From the line containing "map : MapSt" down to the line containing "abbrev Result := Host.Outcome" in the records below, reproduce every line exactly, ends included, and omit all others.

◇ ◇ ◇ ◇ ◇ ◇ ◇

-- ==== Sys2Proof/Machine/State.lean ====
section
/-! DEFINITION. The state of the device: plain data, everything the spec gives it, the queue of waiting commands, and
the state right after reset. -/

namespace Sys2Proof.Machine

/-- The state. `pm` is the postmark counter (R32) and `running` says that TIME has left reset; `free` counts the free
values drawn (the model's own field, log entry 4). `act` and `shd` are the active and shadow parameter blocks (R381). -/
structure State where
  pending : List Instr := []
  pm : Tick := 0
  running : Bool := false
  free : Nat := 0
  sys : SysSt := {}
  pwr : PwrSt := {}
  pd0 : Pd0St := {}
  nor : NorSt := {}
  act : Params := Params.reset
  shd : Params := Params.reset
  host : HostSt := {}
  safe : SafeSt := {}
  time : TimeSt := {}
  gnss : GnssSt := {}
  pos : PosSt := {}
  impl : ImplSt := {}
  fe : FeSt := {}
  map : MapSt := {}
  vdr : VdrSt := {}
  pwu : PwuSt := {}
  ce : CeSt := {}
  pif : PifSt := {}
  lsw : LswSt := {}
  ths : ThsSt := {}
  can : CanSt := {}
  sec : SecSt := {}
deriving DecidableEq, Repr

/-- Reasons for a step to stop with a fault. No command of the table stops so: the spec gives every one an effect. -/
inductive Fault where
  /-- Raised by nothing: the model has no command whose effect the spec leaves to a fault. Safe. -/
  | noFault
deriving DecidableEq, Repr

/-- Reasons for a refusal by the model. -/
inductive Refusal where
  /-- Raised by the dispatch for a command without a meaning yet. Safe: the run stops. -/
  | notModelled (mnemonic : String)
deriving DecidableEq, Repr

/-- What a meaning answers. -/
abbrev Result := Host.Outcome State Fault Refusal

/-- The entry to the first START after PD0 lost power (R474): START, PREV_STATE OFF, CAUSE 0x02, no transition
counted, the postmark counter held at 0 until TIME leaves reset, every block at its reset values, nothing waiting.
Marks: DESIGN CHOICE (log 3). -/
def State.reset : State := {}

/-! ### Changing one part -/

/-- Change `sys` alone. -/
def State.onSys (s : State) (f : SysSt → SysSt) : State := { s with sys := f s.sys }
/-- Change `pwr` alone. -/
def State.onPwr (s : State) (f : PwrSt → PwrSt) : State := { s with pwr := f s.pwr }
/-- Change `pd0` alone. -/
def State.onPd0 (s : State) (f : Pd0St → Pd0St) : State := { s with pd0 := f s.pd0 }
/-- Change `nor` alone. -/
def State.onNor (s : State) (f : NorSt → NorSt) : State := { s with nor := f s.nor }
/-- Change `act` alone. -/
def State.onAct (s : State) (f : Params → Params) : State := { s with act := f s.act }
/-- Change `shd` alone. -/
def State.onShd (s : State) (f : Params → Params) : State := { s with shd := f s.shd }
/-- Change `host` alone. -/
def State.onHost (s : State) (f : HostSt → HostSt) : State := { s with host := f s.host }
/-- Change `safe` alone. -/
def State.onSafe (s : State) (f : SafeSt → SafeSt) : State := { s with safe := f s.safe }
/-- Change `time` alone. -/
def State.onTime (s : State) (f : TimeSt → TimeSt) : State := { s with time := f s.time }
/-- Change `gnss` alone. -/
def State.onGnss (s : State) (f : GnssSt → GnssSt) : State := { s with gnss := f s.gnss }
/-- Change `pos` alone. -/
def State.onPos (s : State) (f : PosSt → PosSt) : State := { s with pos := f s.pos }
/-- Change `impl` alone. -/
def State.onImpl (s : State) (f : ImplSt → ImplSt) : State := { s with impl := f s.impl }
/-- Change `fe` alone. -/
def State.onFe (s : State) (f : FeSt → FeSt) : State := { s with fe := f s.fe }
/-- Change `map` alone. -/
def State.onMap (s : State) (f : MapSt → MapSt) : State := { s with map := f s.map }
/-- Change `vdr` alone. -/
def State.onVdr (s : State) (f : VdrSt → VdrSt) : State := { s with vdr := f s.vdr }
/-- Change `pwu` alone. -/
def State.onPwu (s : State) (f : PwuSt → PwuSt) : State := { s with pwu := f s.pwu }
/-- Change `ce` alone. -/
def State.onCe (s : State) (f : CeSt → CeSt) : State := { s with ce := f s.ce }
/-- Change `pif` alone. -/
def State.onPif (s : State) (f : PifSt → PifSt) : State := { s with pif := f s.pif }
/-- Change `lsw` alone. -/
def State.onLsw (s : State) (f : LswSt → LswSt) : State := { s with lsw := f s.lsw }
/-- Change `ths` alone. -/
def State.onThs (s : State) (f : ThsSt → ThsSt) : State := { s with ths := f s.ths }
/-- Change `can` alone. -/
def State.onCan (s : State) (f : CanSt → CanSt) : State := { s with can := f s.can }
/-- Change `sec` alone. -/
def State.onSec (s : State) (f : SecSt → SecSt) : State := { s with sec := f s.sec }

end Sys2Proof.Machine
end

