/-- `n` zeroed free pages, lowest first (R158). Marks: DESIGN CHOICE (log 51). -/
def freePages (taken : List Nat) (total : Nat) : Nat → List Nat → Option (List Nat)
  | 0, acc => some acc
  | n + 1, acc =>
    match firstFree (acc ++ taken) total 0 with
    | some p => freePages taken total n (acc ++ [p])
    | none => none

/-- POOL_LOW at the instant FREE comes to lie below LOW_WATER (R184). -/
def poolLow (s : State) : State :=
  let now := decide (freeCov s.map < lowWater s)
  let s1 := s.onMap fun m => { m with low := now }
  if now ∧ !s.map.low then notice .map 0x01 0xFFFF [] s1 else s1

def layerPages (m : MapSt) (j : Nat) : Nat := ((m.swatches.filter fun w => w.layer == j).map fun w => w.pages.length).sum

/-- Allocate a swatch: its pages, within the layer's quota (R158); none where the pool is full for the layer. -/
def allocSwatch (layer : Nat) (tx ty : Int) (s : State) : Option State :=
  let d := depthOf s layer
  if quota s layer ≠ 0 ∧ layerPages s.map layer + d > quota s layer then none
  else
    match freePages (takenCov s.map) 6144 d [] with
    | none => none
    | some ps =>
      some (poolLow (s.onMap fun m => { m with swatches := m.swatches ++ [{ layer := layer, tx := tx, ty := ty, pages := ps }] }))

/-! ### The cache (R165, R166) -/

/-- Bring a line into the cache: a hit, or the replacement of the least recently used line not named in this frame or the
last. -/
def touchLine (k : LineKey) (dirty : Bool) (s : State) : State :=
  if s.map.cache.any fun l => l.key == k then
    s.onMap fun m => { m with cache := m.cache.map fun l => if l.key = k then { l with dirty := l.dirty || dirty, lastUse := s.pm } else l }
  else
    let l : Line := { key := k, dirty := dirty, lastUse := s.pm }
    if s.map.cache.length < 128 then s.onMap fun m => { m with cache := m.cache ++ [l] }
    else
      let free := s.map.cache.filter fun x => x.named + 2 * frameTicks ≤ s.pm
      match free with
      | [] => s
      | x :: xs =>
        let v := xs.foldl (fun a b => if b.lastUse < a.lastUse then b else a) x
        s.onMap fun m => { m with cache := (m.cache.filter fun y => y.key != v.key) ++ [l] }

/-- A line can be brought in: there is room, or a line that may be replaced (R166). -/
def lineRoom (s : State) : Bool :=
  decide (s.map.cache.length < 128) || s.map.cache.any fun x => decide (x.named + 2 * frameTicks ≤ s.pm)

/-- A demand read of a line: up to 8 misses are served in a decision phase, where a line can be brought in; the second
component says whether the line is there (R165). -/
def demandLine (k : LineKey) (s : State) : State × Bool :=
  if s.map.cache.any fun l => l.key == k then (touchLine k false s, true)
  else if s.map.misses < 8 ∧ lineRoom s then (touchLine k false (s.onMap fun m => { m with misses := m.misses + 1 }), true)
  else (s, false)

/-- The cache line of a coverage cell, and of a mask cell. -/
def coverLine (s : State) (layer : Nat) (i j : Int) : LineKey :=
  .cover layer (tileOf 256 i) (tileOf 256 j) (cellNo 256 i j * depthOf s layer / 65536)
def maskLine (i j : Int) : LineKey := .mask (tileOf 256 i) (tileOf 256 j) (cellNo 256 i j / 32768)

/-- Freed pages wait to be zeroed, those to be retired are (R158, R178). -/
def Pool.free (p : Pool) (ps : List Nat) : Pool :=
  { p with zeroing := p.zeroing ++ ps.filter (fun n => !p.leaving.contains n)
           retired := p.retired ++ ps.filter (fun n => p.leaving.contains n)
           leaving := p.leaving.filter fun n => !ps.contains n }

/-! ### Mask builds (R164) -/

/-- The origin the device works with, or zeros. -/
def originOf (s : State) : Origin := s.pos.origin.getD {}

/-- The class every cell of a mask tile has, where they all have one. -/
def tileClass (o : Origin) (polys : List Polygon) (cell : Nat) (tx ty : Int) : Option Nat :=
  let at_ (k : Nat) : Nat := classAt o polys ((2 * (256 * tx + (k % 256 : Nat)) + 1) * cell * 32768, (2 * (256 * ty + (k / 256 : Nat)) + 1) * cell * 32768)
  if (List.range 65536).all fun k => at_ k == at_ 0 then some (at_ 0) else none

◇ ◇ ◇ ◇ ◇ ◇ ◇

▸ Solution to the exercise:
  map : MapSt := {}
  vdr : VdrSt := {}
  pwu : PwuSt := {}
  ce : CeSt := {}
  pif : PifSt := {}
  lsw : LswSt := {}
  ths : ThsSt := {}
  can : CanSt := {}
  sec : SecSt := {}
deriving DecidableEq, Repr

/-- Reasons for a step to stop with a fault. No command of the table stops so: the spec gives every one an effect. -/
inductive Fault where
  /-- Raised by nothing: the model has no command whose effect the spec leaves to a fault. Safe. -/
  | noFault
deriving DecidableEq, Repr

/-- Reasons for a refusal by the model. -/
inductive Refusal where
  /-- Raised by the dispatch for a command without a meaning yet. Safe: the run stops. -/
  | notModelled (mnemonic : String)
deriving DecidableEq, Repr

/-- What a meaning answers. -/
abbrev Result := Host.Outcome State Fault Refusal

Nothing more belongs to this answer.